(Provided information begins)
-- ==== Sys2Proof/Tests/Slice0.lean ====
section
/-! SUPPORT. Tests: ill-formed commands, worked figures of the spec, and one state for each statement's hypotheses. -/

open Sys2Proof Sys2Proof.Machine Sys2Proof.Claims

namespace Sys2Proof.Tests

set_option Elab.async false

/-- A state after a start, with every domain up. -/
def up : State :=
  { State.reset with pwr := { State.reset.pwr with step := 8, aonUp := true, secUp := true, ctlUp := true, fabUp := true } }

/-- The same with one field of a register set. -/
def upWith (f : Fld) (i v : Nat) : State := up.setFld f i v
/-! ### One state for the hypotheses of each clause of the statements -/

/-- A start that has reached a step and a rail group, at a time. -/
def starting (step group clock : Nat) : State :=
  { up with clock := clock, pwr := { up.pwr with step := step, railGroup := group } }

/-- A strike runs, with this cause. -/
def striking (cause : Nat) : State := (upWith F.SENT_STAT_state 0 3).setFld F.CURT_STRIKE_cause 0 cause

/-- Load-in runs. -/
def loadingIn : State := upWith F.SENT_STAT_state 0 4

/-- The BMC mailbox, which needs no access entry. -/
def bmc : Nat := 512

/-- Bytes of zero. -/
def zeros (n : Nat) : List Byte := List.replicate n 0

theorem wit_EveryStepKeepsTheMemoryForm : ∃ t, up.mems.wf = true ∧ step up = .next t := ⟨_, by decide, rfl⟩

theorem wit_CommandsTakeNothingBack : ∃ t, exec .vddAonFall up = .next t := ⟨_, rfl⟩

theorem wit_ResetLeavesTheTableValues : RegId.INK_LIMIT.special 0 = 0 ∧
    RegId.INK_LIMIT.fields ≠ [] ∧ (4095 : Nat) < 4096 := by decide +kernel

theorem wit_RaisingAnEventTouchesOnlyTheRecord : 0xF21 < 4096 ∧ 0xF21 ≠ Ev.EVT_OVERFLOW ∧ 0xF21 ≠ Ev.PBOOK_DROPPED := by
  decide +kernel

theorem wit_PowerAndRailSequence :
    up.pwr.aonUp = true ∧ (starting 1 0 0).pwr.step = 1 ∧ (starting 2 4 7000).pwr.railSince = 0 ∧
    (starting 2 1 0).pwr.railGroup = 1 ∧
    ((starting 2 4 7000).setLive .CURT_SEQ 5 7).fld F.CURT_SEQ_interval 5 * 1000 = 7000 ∧
    (starting 2 5 0).pwr.railGroup = 5 ∧ (starting 2 4 20000).pwr.railGroup ≠ 0 ∧ (starting 2 4 20000).pwr.railSince + 20000 ≤ (starting 2 4 20000).clock ∧
    (starting 3 5 0).pwr.step = 3 := by decide +kernel

theorem wit_ClockLossSequence :
    (upWith F.CLK_STAT_refclk_ok 0 1).pwr.aonUp = true ∧ (upWith F.CLK_STAT_refclk_ok 0 1).fld F.CLK_STAT_refclk_ok 0 = 1 ∧
    ((upWith F.CLK_STAT_refclk_ok 0 1).setFld F.CLK_STAT_root_lock 0 1).fld F.CLK_STAT_refclk_ok 0 = 1 ∧
    ((upWith F.CLK_STAT_refclk_ok 0 1).setFld F.CLK_STAT_root_lock 0 1).fld F.CLK_STAT_root_lock 0 = 1 ∧
    ((striking 3).setFld F.CLK_STAT_refclk_ok 0 1).inStrike = true ∧ (striking 3).sen.strikeOver = false ∧
    ((striking 3).setFld F.CLK_STAT_refclk_ok 0 1).fld F.CURT_STRIKE_cause 0 = 3 ∧ (striking 2).fld F.CURT_STRIKE_cause 0 = 2 ∧
    { (striking 2) with sen := { up.sen with strikeOver := true }, clock := 10000 }.inStrike = true ∧
    { up.pwr with refclkBack := some 0 }.refclkBack = some 0 ∧
    (starting 7 5 0).inStrike = false ∧ (starting 7 5 0).pwr.warmValid = false := by decide +kernel

/-- One DIMM of 64 GiB. -/
def dimm : DimmSet := ⟨1, 64, 2, 16, true, 4, 10, 6400⟩

theorem wit_StartFromBootToFirstScene :
    popBad ⟨List.replicate 12 dimm, upto 12, [], [], [], [], [], [], [], [], [], [], []⟩ = none ∧
    (∀ c, c < 12 → (upto 12).contains c = true) ∧
    (∀ set ∈ [1, 9], { up with scene := { up.scene with images := [(0, []), (3, [])] } }.requestStatus set = St.DONE) ∧
    up.requestStatus 2 = St.ILLEGAL ∧
    (starting 4 5 0).pwr.step = 4 ∧ (starting 4 5 0).pwr.resetLow = false ∧ (starting 5 5 0).pwr.step = 5 ∧
    (starting 5 5 0).newestSet = none ∧ (starting 6 5 0).pwr.noMem = false ∧
    { (starting 6 5 0) with sen := { up.sen with measured := true } }.sen.measured = true ∧
    { up with scene := { up.scene with waiting := [.request 1] } }.scene.waiting = .request 1 :: [] ∧
    bitB 0x80000001 31 = true ∧ up.fld F.SCENE_STAT_busy 0 = 0 ∧ bitB 1 31 = false ∧
    (upWith F.SCENE_STAT_busy 0 1).fld F.SCENE_STAT_busy 0 = 1 := by decide +kernel

/-! ### A bootable flash: the witness of `StartFromBootToFirstScene` for its first clause -/

/-- Bytes from address `a` upwards. -/
def place (a : Nat) : List Byte → List Host.Cell
  | [] => []
  | b :: t => (a, b) :: place (a + 1) t

theorem mapGet?_place_out {a j : Nat} (bs : List Byte) (r : List Host.Cell) (h : j < a ∨ a + bs.length ≤ j) :
    mapGet? (place a bs ++ r) j = mapGet? r j := by
  induction bs generalizing a with
  | nil => rfl
  | cons b t ih =>
    simp only [List.length_cons] at h
    simp only [place, List.cons_append, mapGet?, show a ≠ j by omega, if_false]
    exact ih (by omega)

theorem readN_out {a j n : Nat} (bs : List Byte) (r : List Host.Cell) (h : j + n ≤ a ∨ a + bs.length ≤ j) :
    memReadN fwErased (place a bs ++ r) j n = memReadN fwErased r j n := by
  induction n generalizing j with
  | zero => rfl
  | succ n ih =>
    rw [memReadN, memReadN, memRead, memRead, mapGet, mapGet, mapGet?_place_out bs r (by omega), ih (by omega)]

theorem read_in {a : Nat} (bs : List Byte) (r : List Host.Cell) (i : Nat) (h : i < bs.length) :
    memRead fwErased (place a bs ++ r) (a + i) = bs[i] := by
  induction bs generalizing a i with
  | nil => simp at h
  | cons b t ih =>
    simp only [List.length_cons] at h
    cases i with
    | zero => simp [place, memRead, mapGet, mapGet?]
    | succ i =>
      have := @ih (a + 1) i (by omega)
      simp only [memRead, mapGet, place, List.cons_append, mapGet?, show a ≠ a + (i + 1) by omega, if_false] at this ⊢
      rw [show a + (i + 1) = a + 1 + i by omega]; exact this

theorem readN_in {a n : Nat} (bs : List Byte) (r : List Host.Cell) (i : Nat) (h : i + n ≤ bs.length) :
    memReadN fwErased (place a bs ++ r) (a + i) n = (bs.drop i).take n := by
  induction n generalizing i with
  | zero => simp [memReadN]
  | succ n ih =>
    rw [memReadN, read_in bs r i (by omega), show a + i + 1 = a + (i + 1) by omega, ih (i + 1) (by omega),
      List.drop_eq_getElem_cons (i := i) (by omega)]
    rfl

theorem readN_nil (j n : Nat) : memReadN fwErased [] j n = List.replicate n fwErased := by
  induction n generalizing j with
  | zero => rfl
  | succ n ih => rw [memReadN, ih]; rfl

/-- A swap entry of sequence 7 for slot A, and an image header with sections 1, 2 and 3. -/
def bootEntry : List Byte :=
  [0x53, 0x50, 0x57, 0x50, 7] ++ List.replicate 247 0 ++ [0x67, 0xBF, 0x40, 0x08]
def bootHeader : List Byte :=
  [0x50, 0x51, 0x49, 0x4D, 1] ++ List.replicate 15 0 ++ [3] ++ List.replicate 107 0 ++ [1] ++ List.replicate 15 0 ++ [2] ++
    List.replicate 15 0 ++ [3] ++ List.replicate 351 0
def bootable : State :=
  { (starting 4 5 0) with
    regs := (up.setLive .SEC_SVN 0 0).regs
    core := { up.core with array := place 0 bootEntry ++ (place 0x1000000 bootHeader ++ []) } }

theorem bootEntry_length : bootEntry.length = 256 := by decide +kernel
theorem bootHeader_length : bootHeader.length = 512 := by decide +kernel

theorem bootable_blank (j n : Nat) (h : 256 ≤ j) (k : j + n ≤ 0x1000000) : bootable.fwRead j n = List.replicate n fwErased := by
  have e := bootEntry_length
  rw [State.fwRead, show bootable.core.array = place 0 bootEntry ++ (place 0x1000000 bootHeader ++ []) from rfl,
    readN_out _ _ (by omega), readN_out _ _ (by omega), readN_nil]

theorem bootable_header (i n : Nat) (h : i + n ≤ 512) : bootable.fwRead (0x1000000 + i) n = (bootHeader.drop i).take n := by
  have e := bootEntry_length
  have f := bootHeader_length
  rw [State.fwRead, show bootable.core.array = place 0 bootEntry ++ (place 0x1000000 bootHeader ++ []) from rfl,
    readN_out _ _ (by omega), readN_in _ _ _ (by omega)]

theorem bootable_entry (i n : Nat) (h : i + n ≤ 256) : bootable.fwRead i n = (bootEntry.drop i).take n := by
  have e := bootEntry_length
  have := readN_in (a := 0) bootEntry (place 0x1000000 bootHeader ++ []) i (n := n) (by omega)
  simpa [State.fwRead, bootable] using this

theorem bootable_redo : bootable.fwRedoAll = bootable := by
  have one : ∀ i ∈ redoOrder, bootable.fwRedo i = bootable := by
    intro i m
    have hi : i < 542 := by revert i; decide +kernel
    have hv : bootable.fwIntent i = leNat (List.replicate 8 fwErased) := by
      rw [State.fwIntent, State.fwLE, bootable_blank] <;> unfold fwIntentAt <;> split <;> omega
    have : bootable.fwInterrupted i = false := by
      rw [State.fwInterrupted, State.fwIntentLeft, hv]; decide
    rw [State.fwRedo, this]; rfl
  unfold State.fwRedoAll
  revert one
  generalize redoOrder = l
  intro one
  induction l with
  | nil => rfl
  | cons i t ih =>
    rw [List.foldl_cons, one i (by simp)]
    exact ih (fun j m => one j (by simp [m]))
(Provided information ends)
▸ **Task to carry out**: Above is a listing; print exactly its lines from the one with "def upWith (f" through the one with "F.CLK_STAT_root_lock 0 1).fld F.CLK_STAT_refclk_ok 0 = 1 ∧", and no other lines.

▸ **Answer area**:
def upWith (f : Fld) (i v : Nat) : State := up.setFld f i v
/-! ### One state for the hypotheses of each clause of the statements -/

/-- A start that has reached a step and a rail group, at a time. -/
def starting (step group clock : Nat) : State :=
  { up with clock := clock, pwr := { up.pwr with step := step, railGroup := group } }

/-- A strike runs, with this cause. -/
def striking (cause : Nat) : State := (upWith F.SENT_STAT_state 0 3).setFld F.CURT_STRIKE_cause 0 cause

/-- Load-in runs. -/
def loadingIn : State := upWith F.SENT_STAT_state 0 4

/-- The BMC mailbox, which needs no access entry. -/
def bmc : Nat := 512

/-- Bytes of zero. -/
def zeros (n : Nat) : List Byte := List.replicate n 0

theorem wit_EveryStepKeepsTheMemoryForm : ∃ t, up.mems.wf = true ∧ step up = .next t := ⟨_, by decide, rfl⟩

theorem wit_CommandsTakeNothingBack : ∃ t, exec .vddAonFall up = .next t := ⟨_, rfl⟩

theorem wit_ResetLeavesTheTableValues : RegId.INK_LIMIT.special 0 = 0 ∧
    RegId.INK_LIMIT.fields ≠ [] ∧ (4095 : Nat) < 4096 := by decide +kernel

theorem wit_RaisingAnEventTouchesOnlyTheRecord : 0xF21 < 4096 ∧ 0xF21 ≠ Ev.EVT_OVERFLOW ∧ 0xF21 ≠ Ev.PBOOK_DROPPED := by
  decide +kernel

theorem wit_PowerAndRailSequence :
    up.pwr.aonUp = true ∧ (starting 1 0 0).pwr.step = 1 ∧ (starting 2 4 7000).pwr.railSince = 0 ∧
    (starting 2 1 0).pwr.railGroup = 1 ∧
    ((starting 2 4 7000).setLive .CURT_SEQ 5 7).fld F.CURT_SEQ_interval 5 * 1000 = 7000 ∧
    (starting 2 5 0).pwr.railGroup = 5 ∧ (starting 2 4 20000).pwr.railGroup ≠ 0 ∧ (starting 2 4 20000).pwr.railSince + 20000 ≤ (starting 2 4 20000).clock ∧
    (starting 3 5 0).pwr.step = 3 := by decide +kernel

theorem wit_ClockLossSequence :
    (upWith F.CLK_STAT_refclk_ok 0 1).pwr.aonUp = true ∧ (upWith F.CLK_STAT_refclk_ok 0 1).fld F.CLK_STAT_refclk_ok 0 = 1 ∧
    ((upWith F.CLK_STAT_refclk_ok 0 1).setFld F.CLK_STAT_root_lock 0 1).fld F.CLK_STAT_refclk_ok 0 = 1 ∧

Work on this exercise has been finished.